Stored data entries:
@[simp] theorem releaseAll_withEarlierLogs (status : SeqNum → Status) (s : State) :
    releaseAll status (withEarlierLogs w u d s) = withEarlierLogs w u d (releaseAll status s) :=
  foldl_withEarlierLogs w u d (fun f => release_withEarlierLogs w u d f (status f)) _ s

@[simp] theorem enterFailed_withEarlierLogs (cause : FailCause) (culprit : Option SeqNum) (s : State) :
    enterFailed cause culprit (withEarlierLogs w u d s) =
      withEarlierLogs w u d (enterFailed cause culprit s) := by
  have hfailed : { withEarlierLogs w u d s with ncpState := .failed } =
      withEarlierLogs w u d { s with ncpState := .failed } := rfl
  refine ite_withEarlierLogs w u d rfl ?_
  rw [hfailed, releaseAll_withEarlierLogs, clearPause_withEarlierLogs, report_withEarlierLogs]

@[simp] theorem handshakeComplete_withEarlierLogs (code : Byte) (s : State) :
    handshakeComplete code (withEarlierLogs w u d s) = withEarlierLogs w u d (handshakeComplete code s) := by
  rw [handshakeComplete_eq, handshakeComplete_eq, busyOldestFirst_withEarlierLogs]
  simp [withEarlierLogs]

@[simp] theorem failHandshake_withEarlierLogs (s : State) :
    failHandshake (withEarlierLogs w u d s) = withEarlierLogs w u d (failHandshake s) :=
  report_withEarlierLogs w u d .resetFailed { s with resetPending := false, resetTimer := 0 }

@[simp] theorem completeOk_withEarlierLogs (f : SeqNum) (s : State) :
    completeOk f (withEarlierLogs w u d s) = withEarlierLogs w u d (completeOk f s) :=
  release_withEarlierLogs w u d f .ok { s with tRxAck := rttUpdate s.tRxAck (slotAt s f).elapsed }

@[simp] theorem ackProcess_withEarlierLogs (p : Config.Params) (a : SeqNum) (s : State) :
    ackProcess p a (withEarlierLogs w u d s) = withEarlierLogs w u d (ackProcess p a s) := by
  refine ite_withEarlierLogs w u d ?_ (diag_withEarlierLogs w u d _ s)
  cases p.ackScope with
  | lastOnly => exact completeOk_withEarlierLogs w u d _ s
  | cumulative => exact foldl_withEarlierLogs w u d (completeOk_withEarlierLogs w u d) _ s

@[simp] theorem resume_withEarlierLogs (s : State) :
    resume (withEarlierLogs w u d s) = withEarlierLogs w u d (resume s) :=
  foldl_withEarlierLogs w u d (transmitSlot_withEarlierLogs w u d) _ s

@[simp] theorem nrdyUpdate_withEarlierLogs (p : Config.Params) (bit : Bit) (s : State) :
    nrdyUpdate p bit (withEarlierLogs w u d s) = withEarlierLogs w u d (nrdyUpdate p bit s) :=
  ite_withEarlierLogs w u d
    (ite_withEarlierLogs w u d rfl
      (ite_withEarlierLogs w u d (resume_withEarlierLogs w u d (clearPause s)) rfl))
    rfl

@[simp] theorem timeout_withEarlierLogs (f : SeqNum) (s : State) :
    timeout f (withEarlierLogs w u d s) = withEarlierLogs w u d (timeout f s) :=
  ite_withEarlierLogs w u d
    (transmitOrHold_withEarlierLogs w u d f
      (setSlot f { slotAt s f with attempt := (slotAt s f).attempt + 1 } { s with tRxAck := backoff s.tRxAck }))
    (enterFailed_withEarlierLogs w u d _ _ { s with tRxAck := backoff s.tRxAck })

@[simp] theorem runTimeouts_withEarlierLogs :
    ∀ (l : List SeqNum) (s : State),
      runTimeouts l (withEarlierLogs w u d s) = withEarlierLogs w u d (runTimeouts l s)
  | [], _ => rfl
  | f :: l, s => by
    simp only [runTimeouts, timedOut_withEarlierLogs, timeout_withEarlierLogs, withEarlierLogs_ncpState]
    exact ite_withEarlierLogs w u d (ite_withEarlierLogs w u d rfl (runTimeouts_withEarlierLogs l _))
      (runTimeouts_withEarlierLogs l s)

/-! #### Frames -/

@[simp] theorem acceptData_withEarlierLogs (payload : Bytes) (s : State) :
    acceptData payload (withEarlierLogs w u d s) = withEarlierLogs w u d (acceptData payload s) := by
  have hadvance : { withEarlierLogs w u d s with rxSeq := s.rxSeq + 1 } =
      withEarlierLogs w u d { s with rxSeq := s.rxSeq + 1 } := rfl
  simp only [acceptData, withEarlierLogs_rxSeq, hadvance, emit_withEarlierLogs, report_withEarlierLogs]

@[simp] theorem replayData_withEarlierLogs (p : Config.Params) (payload : Bytes) (s : State) :
    replayData p payload (withEarlierLogs w u d s) = withEarlierLogs w u d (replayData p payload s) := by
  simp only [replayData, withEarlierLogs_rxSeq, emit_withEarlierLogs, report_withEarlierLogs]
  exact ite_withEarlierLogs w u d rfl rfl

@[simp] theorem rejectData_withEarlierLogs (s : State) :
    rejectData (withEarlierLogs w u d s) = withEarlierLogs w u d (rejectData s) := by
  simp [rejectData]

theorem receiveData_withEarlierLogs (p : Config.Params) (frm : SeqNum) (re : Bit) (ackNum : SeqNum)
    (payload : Bytes) (s : State) :
    receiveData p frm re ackNum payload (withEarlierLogs w u d s) =
      withEarlierLogs w u d (receiveData p frm re ackNum payload s) := by
  refine ite_withEarlierLogs w u d ?_ (diag_withEarlierLogs w u d _ s)
  simp only [ackProcess_withEarlierLogs, withEarlierLogs_rxSeq]
  cases dataClass p (ackProcess p ackNum s).rxSeq frm re with
  | accept => exact acceptData_withEarlierLogs w u d payload _
  | replay => exact replayData_withEarlierLogs w u d p payload _
  | reject => exact rejectData_withEarlierLogs w u d _

theorem receiveAck_withEarlierLogs (p : Config.Params) (nrdy : Bit) (ackNum : SeqNum) (s : State) :
    receiveAck p nrdy ackNum (withEarlierLogs w u d s) =
      withEarlierLogs w u d (receiveAck p nrdy ackNum s) := by
  refine ite_withEarlierLogs w u d ?_ (diag_withEarlierLogs w u d _ s)
  rw [ackProcess_withEarlierLogs, nrdyUpdate_withEarlierLogs]

theorem receiveNak_withEarlierLogs (p : Config.Params) (nrdy : Bit) (ackNum : SeqNum) (s : State) :
    receiveNak p nrdy ackNum (withEarlierLogs w u d s) =
      withEarlierLogs w u d (receiveNak p nrdy ackNum s) := by
  refine ite_withEarlierLogs w u d ?_ (diag_withEarlierLogs w u d _ s)
  rw [← nrdyUpdate_withEarlierLogs]
  exact congrArg (nrdyUpdate p nrdy)
    (ite_withEarlierLogs w u d (release_withEarlierLogs w u d _ _ s) (diag_withEarlierLogs w u d _ s))

theorem receiveRstack_withEarlierLogs (code : Byte) (s : State) :
    receiveRstack code (withEarlierLogs w u d s) = withEarlierLogs w u d (receiveRstack code s) := by
  simp only [receiveRstack, report_withEarlierLogs]
  exact ite_withEarlierLogs w u d (handshakeComplete_withEarlierLogs w u d code _)
    (ite_withEarlierLogs w u d rfl (enterFailed_withEarlierLogs w u d _ _ _))

/-- No frame's rule reads the logs. -/
theorem receiveFrame_withEarlierLogs (p : Config.Params) (F : Frame) (s : State) :
    receiveFrame p F (withEarlierLogs w u d s) = withEarlierLogs w u d (receiveFrame p F s) := by
  cases F with
  | data frm re ackNum payload => exact receiveData_withEarlierLogs w u d p frm re ackNum payload s
  | ack res nrdy ackNum => exact receiveAck_withEarlierLogs w u d p nrdy ackNum s
  | nak res nrdy ackNum => exact receiveNak_withEarlierLogs w u d p nrdy ackNum s
  | rst => exact diag_withEarlierLogs w u d _ s
  | rstack version code => exact receiveRstack_withEarlierLogs w u d code s
  | error version code => exact enterFailed_withEarlierLogs w u d _ _ s

/-! #### Events -/

theorem processSegment_withEarlierLogs (p : Config.Params) (segment : Bytes) (s : State) :
    processSegment p segment (withEarlierLogs w u d s) =
      withEarlierLogs w u d (processSegment p segment s) := by
  unfold processSegment
  cases parse segment with
  | error reason => exact diag_withEarlierLogs w u d _ s
  | ok F => exact receiveFrame_withEarlierLogs w u d p F s

theorem onFlag_withEarlierLogs (p : Config.Params) (s : State) :
    onFlag p (withEarlierLogs w u d s) = withEarlierLogs w u d (onFlag p s) :=
  ite_withEarlierLogs w u d rfl (processSegment_withEarlierLogs w u d p s.rxBuf { s with rxBuf := [] })

theorem onOther_withEarlierLogs (p : Config.Params) (b : Byte) (s : State) :
    onOther p b (withEarlierLogs w u d s) = withEarlierLogs w u d (onOther p b s) :=
  ite_withEarlierLogs w u d (diag_withEarlierLogs w u d _ { s with rxBuf := [], rxDiscard := true }) rfl

theorem rxByte_withEarlierLogs (p : Config.Params) (b : Byte) (s : State) :
    rxByte p b (withEarlierLogs w u d s) = withEarlierLogs w u d (rxByte p b s) := by
  refine ite_withEarlierLogs w u d (ite_withEarlierLogs w u d rfl rfl) ?_
  refine ite_withEarlierLogs w u d (onFlag_withEarlierLogs w u d p s) ?_
  refine ite_withEarlierLogs w u d (diag_withEarlierLogs w u d _ { s with rxBuf := [] }) ?_
  refine ite_withEarlierLogs w u d
    (diag_withEarlierLogs w u d _ { s with rxBuf := [], rxDiscard := true }) ?_
  refine ite_withEarlierLogs w u d (diag_withEarlierLogs w u d _ s) ?_
  exact ite_withEarlierLogs w u d (diag_withEarlierLogs w u d _ s) (onOther_withEarlierLogs w u d p b s)

theorem acceptSend_withEarlierLogs (P : Bytes) (s : State) :
    acceptSend P (withEarlierLogs w u d s) = withEarlierLogs w u d (acceptSend P s) := by
  have hslot : setSlot s.txSeq { slotAt s s.txSeq with payload := P, attempt := 0 }
      { withEarlierLogs w u d s with txSeq := s.txSeq + 1 } =
      withEarlierLogs w u d (setSlot s.txSeq { slotAt s s.txSeq with payload := P, attempt := 0 }
        { s with txSeq := s.txSeq + 1 }) := rfl
  simp only [acceptSend, withEarlierLogs_txSeq, slotAt_withEarlierLogs, hslot, report_withEarlierLogs,
    transmitOrHold_withEarlierLogs]

theorem sendRequest_withEarlierLogs (p : Config.Params) (P : Bytes) (s : State) :
    sendRequest p P (withEarlierLogs w u d s) = withEarlierLogs w u d (sendRequest p P s) := by
  unfold sendRequest
  rw [sendRejection_withEarlierLogs]
  cases sendRejection p P s with
  | some reason => exact report_withEarlierLogs w u d _ s
  | none => exact ite_withEarlierLogs w u d rfl (acceptSend_withEarlierLogs w u d P s)

theorem cancelRequest_withEarlierLogs (f : SeqNum) (s : State) :
    cancelRequest f (withEarlierLogs w u d s) = withEarlierLogs w u d (cancelRequest f s) :=
  ite_withEarlierLogs w u d (release_withEarlierLogs w u d f _ s) (diag_withEarlierLogs w u d _ s)

theorem resetRequest_withEarlierLogs (s : State) :
    resetRequest (withEarlierLogs w u d s) = withEarlierLogs w u d (resetRequest s) := by
  rw [resetRequest_eq, resetRequest_eq, busyOldestFirst_withEarlierLogs]
  simp [withEarlierLogs]

theorem connectionLost_withEarlierLogs (s : State) :
    connectionLost (withEarlierLogs w u d s) = withEarlierLogs w u d (connectionLost s) := by
  unfold connectionLost
  rw [← enterFailed_withEarlierLogs]
  exact congrArg (enterFailed _ _)
    (ite_withEarlierLogs w u d (failHandshake_withEarlierLogs w u d s) rfl)

theorem tickResetDeadline_withEarlierLogs (s : State) :
    tickResetDeadline (withEarlierLogs w u d s) = withEarlierLogs w u d (tickResetDeadline s) := by
  refine ite_withEarlierLogs w u d ?_ rfl
  rw [failHandshake_withEarlierLogs, enterFailed_withEarlierLogs]

theorem tickNrdyExpiry_withEarlierLogs (s : State) :
    tickNrdyExpiry (withEarlierLogs w u d s) = withEarlierLogs w u d (tickNrdyExpiry s) :=
  ite_withEarlierLogs w u d (resume_withEarlierLogs w u d (clearPause s)) rfl

theorem tickEvent_withEarlierLogs (s : State) :
    tickEvent (withEarlierLogs w u d s) = withEarlierLogs w u d (tickEvent s) := by
  have htimers : tickTimers (tickElapsed (withEarlierLogs w u d s)) =
      withEarlierLogs w u d (tickTimers (tickElapsed s)) := rfl
  simp only [tickEvent, htimers, tickResetDeadline_withEarlierLogs, tickNrdyExpiry_withEarlierLogs,
    tickTimeouts, busyOldestFirst_withEarlierLogs, runTimeouts_withEarlierLogs]

/-- No event's rule reads the logs. -/
theorem runEvent_withEarlierLogs (e : InputEvent) (s : State) :
    runEvent e (withEarlierLogs w u d s) = withEarlierLogs w u d (runEvent e s) := by
  cases e with
  | rxByte b => exact rxByte_withEarlierLogs w u d _ b s
  | send P => exact sendRequest_withEarlierLogs w u d _ P s
  | cancel f => exact cancelRequest_withEarlierLogs w u d f s
  | resetReq => exact resetRequest_withEarlierLogs w u d s
  | tick => exact tickEvent_withEarlierLogs w u d s
  | connLost => exact connectionLost_withEarlierLogs w u d s

/-! #### Instructions and steps -/

theorem exec_withEarlierLogs (i : Instr) (s : State) :
    exec i (withEarlierLogs w u d s) = mapNext (withEarlierLogs w u d) (exec i s) := by
  obtain ⟨F, rfl⟩ | ⟨b, rfl⟩ | ⟨e, rfl⟩ := instr_cases i
  · rw [exec_toInstr, exec_toInstr]
    exact congrArg Host.Outcome.next (ite_withEarlierLogs w u d
      (receiveFrame_withEarlierLogs w u d _ F s) (diag_withEarlierLogs w u d _ s))
  · exact congrArg Host.Outcome.next (rxByte_withEarlierLogs w u d Config.block b s)
  · rw [exec_decodeEvent, exec_decodeEvent, runEvent_withEarlierLogs, mapNext]

/-- What is enabled does not depend on the logs. -/
theorem enabled_withEarlierLogs (p : Config.Params) (s : State) (e : InputEvent) :
    enabled p (withEarlierLogs w u d s) e = enabled p s e := by
  cases e <;> rfl

theorem nextOffer_withEarlierLogs (p : Config.Params) (s : State) (offers : List InputEvent) :
    nextOffer p (withEarlierLogs w u d s) offers = nextOffer p s offers := by
  induction offers with
  | nil => rfl
  | cons e es ih => simp only [nextOffer, enabled_withEarlierLogs, ih]

theorem step_withEarlierLogs (s : State) :
    step (withEarlierLogs w u d s) = mapNext (withEarlierLogs w u d) (step s) := by
  have hoffer : nextOffer Config.block (withEarlierLogs w u d s) (withEarlierLogs w u d s).input =
      nextOffer Config.block s s.input := nextOffer_withEarlierLogs w u d _ s s.input
  cases h : nextOffer Config.block s s.input with
  | none =>
    rw [step_of_nextOffer_eq_none h, step_of_nextOffer_eq_none (hoffer.trans h), mapNext]
  | some offer =>
    rw [step_of_nextOffer_eq_some h, step_of_nextOffer_eq_some (hoffer.trans h)]
    exact exec_withEarlierLogs w u d _ { s with input := offer.2 }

WHAT YOU HAVE TO DO: Say only how many lines among the entries above contain the string "reason".

RESPONSE: 2